The result is a list of small claims that can each be labeled supported / partial / unsupported / contradicted. Aggregation by document is straightforward; aggregation by case requires only that the labels are correct.

Why this matters: a single judge call on the whole output can rate it "looks fine" while three of its claims are unsupported. Atomic extraction makes the failure local and the evidence concrete.

8b. The variance signal (SelfCheckGPT-style)

A complementary signal to evidence-based hallucination detection: if the model answers the same question multiple times and produces inconsistent claims, the model does not have a stable belief — even if any single answer looks plausible.

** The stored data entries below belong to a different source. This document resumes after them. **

/-- UPDATE_COMPONENT (R351, R353): one component at a time; the loader in recovery takes an MC image only. -/
def execUpdateComponent (component : Component) (s : State) : Host.Outcome State Fault Refusal :=
  act (s.updates && (s.mc.phase == .table || s.mc.phase == .applied) && (!s.mc.recovery || component == .mc)) s
    (((s.modMc fun m => { m with component := some component, staging := [], chunk := 0 }).toPhase .sweep1).pldm 0x14 0)

/-- The manifest and the table as staged; a digest is read with its highest byte first, a key hash with its lowest bits in the lowest fuses
(DESIGN CHOICE, log entry 73). -/
def Mc.stagedManifest (m : Mc) : Nat := leNat (m.staging.take 512)
def Mc.stagedDigests (m : Mc) : List (BitVec 384) :=
  (List.range (mfChunks m.stagedManifest)).map fun k => BitVec.ofNat 384 (beNat ((m.staging.drop (512 + 48 * k)).take 48))

/-- The lowest-ID neighbour that advertises an image of a component whose SVN is at least the ROLLBACK count (R353): its node and the lane
to it. -/
def State.imageSource (s : State) (c : Component) : Option LaneId :=
  let offers := allLanes.filter fun l =>
    (s.link l).open && decide (s.mc.rollback ≤ Config.offeredSvn (s.link l).partner (compCode c))
  (leastOf (offers.map fun l => (s.link l).partner.toNat)).bind fun n => offers.find? fun l => (s.link l).partner.toNat == n

/-- The component is asked for over CONTROL (R353). -/
def State.askImage (s : State) (c : Component) : State :=
  match s.imageSource c with
  | none => s
  | some l =>
    (s.modMc fun m => { m with askedSerial := some (BitVec.ofNat 64 (prSerial (s.link l).record.toNat)) }).send (s.link l).partner
      (.fwRequest (BitVec.ofNat 8 (compCode c)))

/-- The download stops with a result code (R350, R351). Over the fabric the component is asked for again until the time is up (R353). -/
def State.stopDownload (s : State) (code : Nat) : State :=
  let again := s.mc.viaFabric
  let c := s.mc.component
  let s := (s.modMc fun m =>
    { m with phase := if again then .sweep1 else .table, component := if again then m.component else none, staging := [], chunk := 0 }).answer
    (.verify (BitVec.ofNat 8 code))
  match again, c with
  | true, some c => s.askImage c
  | _, _ => s

/-- A chunk is whole and matches its digest. -/
def Mc.goodChunk (m : Mc) (bytes : List Byte) : Bool :=
  bytes.length == chunkLen (mfLength m.stagedManifest) m.chunk && m.stagedDigests[m.chunk]? == some (Config.sha384 bytes)

/-- A chunk written in the slot: the first one replaces the manifest, the table and whatever was there (R351). -/
def Mc.writeChunk (m : Mc) (c : Component) (bytes : List Byte) : Mc :=
  let f : FwImage :=
    match m.chunk, imageOf m.images c with
    | 0, _ => { manifest := BitVec.ofNat 4096 m.stagedManifest, digests := m.stagedDigests, body := bytes }
    | _, some f => { f with body := f.body ++ bytes }
    | _, none => { manifest := BitVec.ofNat 4096 m.stagedManifest, digests := m.stagedDigests, body := bytes }
  { m with images := putImage m.images c f, chunk := m.chunk + 1 }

The tool exposes this two ways:

Judge averaging variance. When the LLM judge runs N times per claim, the variance across runs is reported. High variance on the same claim label indicates the judge is on the fence.
Output-level resampling (advisory). A V2 feature: resample the model under test N times for high-stakes cases and check claim consistency across samples. Inconsistent claims are flagged for review even if each sample's claims look individually supported.

Variance is not a hallucination label by itself. It is a confidence signal that downgrades trust in the label assigned. Combined with FActScore-style evidence checks, it covers more failure modes than either alone.

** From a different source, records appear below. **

-- ==== Sys2Proof/Certificates/Slice0/Obligations.lean ====
section
/-!
DEFINITION. The statements for the provers: what the commands do, and what every step keeps.
-/

open Sys2Proof Sys2Proof.Machine

/-- A step, and the tick on an empty queue (R3, R249, R250, R341; log entry 1). -/
def Obligations.StepRunsFront : Prop :=
  (∀ (c : Instr) (rest : List Instr) (s : State), step { s with pending := c :: rest } = exec c { s with pending := rest })
  ∧ (∀ (s : State) (nbits w : Nat), s.withFetchWord nbits w = s)
  ∧ (∀ (s : State), s.pending = [] →
    let t := { s with now := s.now + 1, mc := { s.mc with utc := if s.mc.utcValid then s.mc.utc + 10 else s.mc.utc },
                      host := s.host.closeGates s.gateTicks (s.now + 1) }
    let rest := fun (u : State) => Host.Outcome.next u.takeUpsets.takeSramErrors.serveLanes.endReturn
    (s.marksCount = false ∨ (s.cad.valid = false ∧ s.cad.markPending = false) → step s = rest t)
    ∧ (s.marksCount = true → s.cad.valid = false → s.cad.markPending = true →
        step s = rest { t with cad := { s.cad with rxTick := s.cad.rxTick + 1 } })
    ∧ (s.marksCount = true → s.cad.valid = true → s.cad.rxTick.toNat < 16000000 →
        step s = rest { t with cad := { s.cad with rxTick := s.cad.rxTick + 1, tick := s.cad.tick + 1 } })
    ∧ (∀ u, s.marksCount = true → s.cad.valid = true → 16000000 ≤ s.cad.rxTick.toNat → exec .markMissing t = .next u →
        step s = rest { u with cad := { u.cad with rxTick := u.cad.rxTick + 1, tick := if u.cad.valid then u.cad.tick + 1 else u.cad.tick } })
    ∧ (∀ g, t.host.gate g = match s.host.gate g with
        | .closing since => if since + s.gateTicks ≤ s.now then .closed else .closing since
        | x => x))

/-- The state after reset. -/
def Obligations.ResetState : Prop :=
  let s := State.reset
  let slots := fun (i : Fin 4) => if i.val = 1 then 6 else if i.val = 2 then 4 else 8
  s.pending = [] ∧ s.pwr.main = false ∧ s.pwr.standby = false
  ∧ s.cad.counter = 0 ∧ s.cad.valid = false ∧ s.stamp = 0 ∧ s.cad.events = 0
  ∧ s.host.handles = [] ∧ s.host.binderUp = false ∧ s.host.portBActive = false ∧ s.host.eventRing = 7
  ∧ (∀ i, (s.host.mailbox i).head = 0 ∧ (s.host.mailbox i).tail = 0)
  ∧ (∀ i, s.host.ring i = { base := 0, log2Size := 0, enable := false, head := 0, tail := 0, vector := i.val, count := 1, delay := 0,
                            unsignalled := 0, firstAt := 0 })
  ∧ s.host.dmaLimit = 64 ∧ s.host.mirrorLimit = 128 ∧ s.host.tippingLimit = 8
  ∧ (∀ c, (s.core c).kettle = Vector.replicate 256 0 ∧ (s.core c).draws = Vector.replicate 16 0
      ∧ (s.core c).site.val = 50 * (c.val / 48) + c.val % 48)
  ∧ (∀ i, (s.site i).role = if i.val % 50 < 48 then .service else .guard)
  ∧ s.prog.active = none ∧ s.prog.staged = none ∧ s.prog.step = 0 ∧ s.prog.committed = none
  ∧ (∀ l, (s.link l).phase ≠ .up) ∧ s.fab.nodeId = 0xFFFF
  ∧ (∀ i : Fin 4, let p := (s.mc.profiles[i]).toNat
      fld p 0 24 = 1960000 ∧ fld p 24 24 = 2041000 ∧ fld p 48 12 = 256 ∧ fld p 64 16 = 500 ∧ fld p 128 8 = slots i)
  ∧ s.memOk = true ∧ (∀ c m a n, (s.core c).read m a n = List.replicate n 0)
  ∧ (∀ i a n, Mem.read zeroByte (s.host.mailbox i).sram a n = List.replicate n 0)

/-- Canonical memories are kept by every step, whatever command waits. -/
def Obligations.StepKeepsMemories : Prop := ∀ s t : State, s.memOk = true → step s = .next t → t.memOk = true

/-- Fuses are written once (R342). -/
def Obligations.StepKeepsFuses : Prop :=
  ∀ (s t : State), step s = .next t →
    (∀ f, s.fusesKept f = true → t.fusesKept f = true) ∧ (s.shadowOk = true → t.shadowOk = true)

/-- The queue belongs to the step alone. -/
def Obligations.ExecKeepsQueue : Prop := ∀ (c : Instr) (s t : State), exec c s = .next t → t.pending = s.pending

/-- What a Plough instruction cannot change (R190 to R196, R223, R224). -/
def Obligations.PloughIsolation : Prop :=
  ∀ (i : Instr) (c : CoreId) (op : Nat) (s t : State), i.ploughOp = some (c, op) → exec i s = .next t →
    s.direct = false ∨ (s.core c).ecc = [] →
    let same := fun (u : State) =>
      (∀ d, d ≠ c → u.core d = s.core d) ∧ (∀ x, x ≠ (s.core c).site → u.site x = s.site x)
        ∧ (op ≠ 0x15 → u.dram = s.dram ∧ u.poison = s.poison) ∧ u.dramEpoch = s.dramEpoch ∧ u.hostMem = s.hostMem ∧ u.hbm = s.hbm
        ∧ u.fab = s.fab ∧ u.clk = s.clk ∧ u.pwr = s.pwr ∧ u.cad = s.cad ∧ u.now = s.now ∧ u.prog.active = s.prog.active
        ∧ u.prog.staged = s.prog.staged ∧ u.prog.step = s.prog.step ∧ u.mc.fuses = s.mc.fuses ∧ u.mc.fuseArray = s.mc.fuseArray
        ∧ u.pending = s.pending ∧ ((s.core c).ecc = [] → u.sites = s.sites)
    (∃ u a, t = u.ploughFault c a ∧ same u) ∨ same t

/-- The order of candidates (R125). -/
def Obligations.LayerOrder : Prop :=
  (∀ a b : LayerAt, a.before b = true ↔
    a.fig.b * b.fig.n > b.fig.b * a.fig.n ∨ (a.fig.b * b.fig.n = b.fig.b * a.fig.n ∧ a.layer < b.layer))
  ∧ (∀ a : LayerAt, a.before a = false)
  ∧ (∀ a b : LayerAt, a.layer ≠ b.layer → a.before b = !b.before a)
  ∧ (∀ a b c : LayerAt, 0 < a.fig.n → 0 < b.fig.n → 0 < c.fig.n → a.before b = true → b.before c = true → a.before c = true)

/-- R56: the table of odd multiples, each formed as its third column says, and the example. -/
def Obligations.OddMultipleLeaf : Prop :=
  (∀ a : Int, leafOfOdds a = [a, 3 * a, 5 * a, 7 * a, 9 * a, 11 * a, 13 * a, 15 * a]
    ∧ leafOfOdds a = [a, a + 2 * a, a + 4 * a, 8 * a - a, 8 * a + a, 8 * a + 3 * a, 16 * a - 3 * a, 16 * a - a])
  ∧ leafOfOdds (-184) = [-184, -552, -920, -1288, -1656, -2024, -2392, -2760]

/-- R36: the product of a nibble, by the entry it reads and the shift. -/
def Obligations.NibbleProduct : Prop :=
  ∀ (a : Int), nibbleTimes (leafOfOdds a) 0 = 0
    ∧ ∀ d, 1 ≤ d → d ≤ 15 → ∀ o s, d = o * 2 ^ s → o % 2 = 1 →
      nibbleTimes (leafOfOdds a) d = (leafOfOdds a).getD ((o - 1) / 2) 0 * 2 ^ s ∧ nibbleTimes (leafOfOdds a) d = d * a

/-- The look-up of R27 over the leaf of R26. -/
def Obligations.TableLookUp : Prop :=
  ∀ (a0 a1 a2 a3 : Int) (idx : Nat), idx < 16 →
    let sgn := fun (j : Nat) => if idx.testBit j then (1 : Int) else -1
    let leaf := leafOfSums a0 a1 a2 a3
    lookUp leaf idx = sgn 0 * a0 + sgn 1 * a1 + sgn 2 * a2 + sgn 3 * a3
    ∧ lookUp leaf idx = (if idx.testBit 3 then leaf.getD (idx % 8) 0 else -(leaf.getD (7 - idx % 8) 0))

9. How teams should use the findings

Per release. Look at the hallucination dimension distribution. A widening tail is a sign of regression.
Per case. Use the heat map. A red-dense output is a model improvising under context pressure; investigate retrieval coverage.
Per pattern. Use the failing-case list in the report. Patterns ("the model invents IDs") signal upstream changes (prompt update, retrieval index, model swap).
Per reviewer. Use the human review queue. Low-confidence labels are the calibration set.

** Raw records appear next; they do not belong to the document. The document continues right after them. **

@[simp] theorem State.logEvent_mc_pending (s : State) (e : EventRec) : (s.logEvent e).mc.pending = s.mc.pending := by
  simp only [State.logEvent]; split <;> (try split) <;> simp

@[simp] theorem State.logEvent_mc_phase (s : State) (e : EventRec) : (s.logEvent e).mc.phase = s.mc.phase := by
  simp only [State.logEvent]; split <;> (try split) <;> simp

@[simp] theorem State.logEvent_mc_agent (s : State) (e : EventRec) : (s.logEvent e).mc.agent = s.mc.agent := by
  simp only [State.logEvent]; split <;> (try split) <;> simp

@[simp] theorem State.logEvent_mc_component (s : State) (e : EventRec) : (s.logEvent e).mc.component = s.mc.component := by
  simp only [State.logEvent]; split <;> (try split) <;> simp

@[simp] theorem State.logEvent_mc_staging (s : State) (e : EventRec) : (s.logEvent e).mc.staging = s.mc.staging := by
  simp only [State.logEvent]; split <;> (try split) <;> simp

@[simp] theorem State.logEvent_mc_chunk (s : State) (e : EventRec) : (s.logEvent e).mc.chunk = s.mc.chunk := by
  simp only [State.logEvent]; split <;> (try split) <;> simp

@[simp] theorem State.logEvent_mc_oldBinder (s : State) (e : EventRec) : (s.logEvent e).mc.oldBinder = s.mc.oldBinder := by
  simp only [State.logEvent]; split <;> (try split) <;> simp

@[simp] theorem State.logEvent_mc_profiles (s : State) (e : EventRec) : (s.logEvent e).mc.profiles = s.mc.profiles := by
  simp only [State.logEvent]; split <;> (try split) <;> simp

@[simp] theorem State.logEvent_mc_profSelected (s : State) (e : EventRec) : (s.logEvent e).mc.profSelected = s.mc.profSelected := by
  simp only [State.logEvent]; split <;> (try split) <;> simp

@[simp] theorem State.logEvent_mc_profPins (s : State) (e : EventRec) : (s.logEvent e).mc.profPins = s.mc.profPins := by
  simp only [State.logEvent]; split <;> (try split) <;> simp

@[simp] theorem State.logEvent_mc_activeProfile (s : State) (e : EventRec) : (s.logEvent e).mc.activeProfile = s.mc.activeProfile := by
  simp only [State.logEvent]; split <;> (try split) <;> simp

@[simp] theorem State.logEvent_mc_activeIndex (s : State) (e : EventRec) : (s.logEvent e).mc.activeIndex = s.mc.activeIndex := by
  simp only [State.logEvent]; split <;> (try split) <;> simp

@[simp] theorem State.logEvent_mc_softRepairs (s : State) (e : EventRec) : (s.logEvent e).mc.softRepairs = s.mc.softRepairs := by
  simp only [State.logEvent]; split <;> (try split) <;> simp

@[simp] theorem State.logEvent_mc_die (s : State) (e : EventRec) : (s.logEvent e).mc.die = s.mc.die := by
  simp only [State.logEvent]; split <;> (try split) <;> simp

@[simp] theorem State.logEvent_mc_stackT (s : State) (e : EventRec) : (s.logEvent e).mc.stackT = s.mc.stackT := by
  simp only [State.logEvent]; split <;> (try split) <;> simp

@[simp] theorem State.logEvent_mc_board (s : State) (e : EventRec) : (s.logEvent e).mc.board = s.mc.board := by
  simp only [State.logEvent]; split <;> (try split) <;> simp

@[simp] theorem State.logEvent_mc_coolIn (s : State) (e : EventRec) : (s.logEvent e).mc.coolIn = s.mc.coolIn := by
  simp only [State.logEvent]; split <;> (try split) <;> simp

@[simp] theorem State.logEvent_mc_coolOut (s : State) (e : EventRec) : (s.logEvent e).mc.coolOut = s.mc.coolOut := by
  simp only [State.logEvent]; split <;> (try split) <;> simp

@[simp] theorem State.logEvent_mc_rails (s : State) (e : EventRec) : (s.logEvent e).mc.rails = s.mc.rails := by
  simp only [State.logEvent]; split <;> (try split) <;> simp

@[simp] theorem State.logEvent_mc_railsCurrent (s : State) (e : EventRec) : (s.logEvent e).mc.railsCurrent = s.mc.railsCurrent := by
  simp only [State.logEvent]; split <;> (try split) <;> simp

@[simp] theorem State.logEvent_mc_power (s : State) (e : EventRec) : (s.logEvent e).mc.power = s.mc.power := by
  simp only [State.logEvent]; split <;> (try split) <;> simp

@[simp] theorem State.logEvent_mc_page (s : State) (e : EventRec) : (s.logEvent e).mc.page = s.mc.page := by
  simp only [State.logEvent]; split <;> (try split) <;> simp

@[simp] theorem State.logEvent_mc_borrowed (s : State) (e : EventRec) : (s.logEvent e).mc.borrowed = s.mc.borrowed := by
  simp only [State.logEvent]; split <;> (try split) <;> simp

@[simp] theorem State.logEvent_mc_borrowedAt (s : State) (e : EventRec) : (s.logEvent e).mc.borrowedAt = s.mc.borrowedAt := by
  simp only [State.logEvent]; split <;> (try split) <;> simp

@[simp] theorem State.logEvent_mc_excluded (s : State) (e : EventRec) : (s.logEvent e).mc.excluded = s.mc.excluded := by
  simp only [State.logEvent]; split <;> (try split) <;> simp

@[simp] theorem State.logEvent_mc_latched (s : State) (e : EventRec) : (s.logEvent e).mc.latched = s.mc.latched := by
  simp only [State.logEvent]; split <;> (try split) <;> simp

@[simp] theorem State.logEvent_mc_recovering (s : State) (e : EventRec) : (s.logEvent e).mc.recovering = s.mc.recovering := by
  simp only [State.logEvent]; split <;> (try split) <;> simp

@[simp] theorem State.logEvent_mc_fabricTried (s : State) (e : EventRec) : (s.logEvent e).mc.fabricTried = s.mc.fabricTried := by
  simp only [State.logEvent]; split <;> (try split) <;> simp

@[simp] theorem State.logEvent_mc_askedSerial (s : State) (e : EventRec) : (s.logEvent e).mc.askedSerial = s.mc.askedSerial := by
  simp only [State.logEvent]; split <;> (try split) <;> simp

@[simp] theorem State.logEvent_mc_certChain (s : State) (e : EventRec) : (s.logEvent e).mc.certChain = s.mc.certChain := by
  simp only [State.logEvent]; split <;> (try split) <;> simp

@[simp] theorem State.logEvent_mc_eid (s : State) (e : EventRec) : (s.logEvent e).mc.eid = s.mc.eid := by
  simp only [State.logEvent]; split <;> (try split) <;> simp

A team that uses hallucination findings only to file individual incidents has missed the point. The signal is the distribution, not the anecdote.

Source-backed concepts

Atomic claims, not document-level scores. FActScore measures long-form factuality by extracting atomic claims and checking each against a source. The score is the fraction of claims that are supported, not a single document rating. The four-label system in this Wiki (supported, partially_supported, unsupported, contradicted) is the direct operational form of that approach.
Imitative falsehoods are a distinct failure class. TruthfulQA shows that models can reproduce common misconceptions from their training data; these errors are not random invention but high-confidence reproduction of plausible-sounding falsehoods. The "false confidence" hallucination flavor in this article exists to capture that class separately from "invented fact".
Consistency-based detection complements evidence-based detection. SelfCheckGPT shows that sampling the model multiple times for the same input and measuring inconsistency is itself a hallucination signal. The tool surfaces this via judge-averaging variance: a case with high variance across N judge samples is flagged "low confidence", regardless of the mean.
The judge over-rates fluent outputs. The MT-Bench / Chatbot Arena judge paper documents that LLM judges score fluent, confident-sounding outputs higher than awkward truth. The rule that hallucination scoring requires claim-level evidence (not a single judge call) is a response to that bias.

Applied in this tool

The case page (/cases/[id]) labels every atomic claim as supported, partially_supported, unsupported, or contradicted. The label carries a confidence value; low confidence routes the case to /review.
The hallucination summary in any report shows the distribution across labels — the FActScore-style "fraction supported" view, not a single score.
The "low confidence run" advisory on a run page fires when judge variance across N samples exceeds a configurable threshold (SelfCheckGPT-style signal).
The "false confidence" flavor is surfaced explicitly in case labels and report failing-case sections, distinct from "invented fact".

Sources used

FActScore — atomic claims, claim-level support labels, per-claim evidence.
TruthfulQA — imitative falsehoods and the "false confidence" failure class.
SelfCheckGPT — sampling-based consistency as a hallucination signal.
MT-Bench / Chatbot Arena judge paper — fluency bias in LLM judges.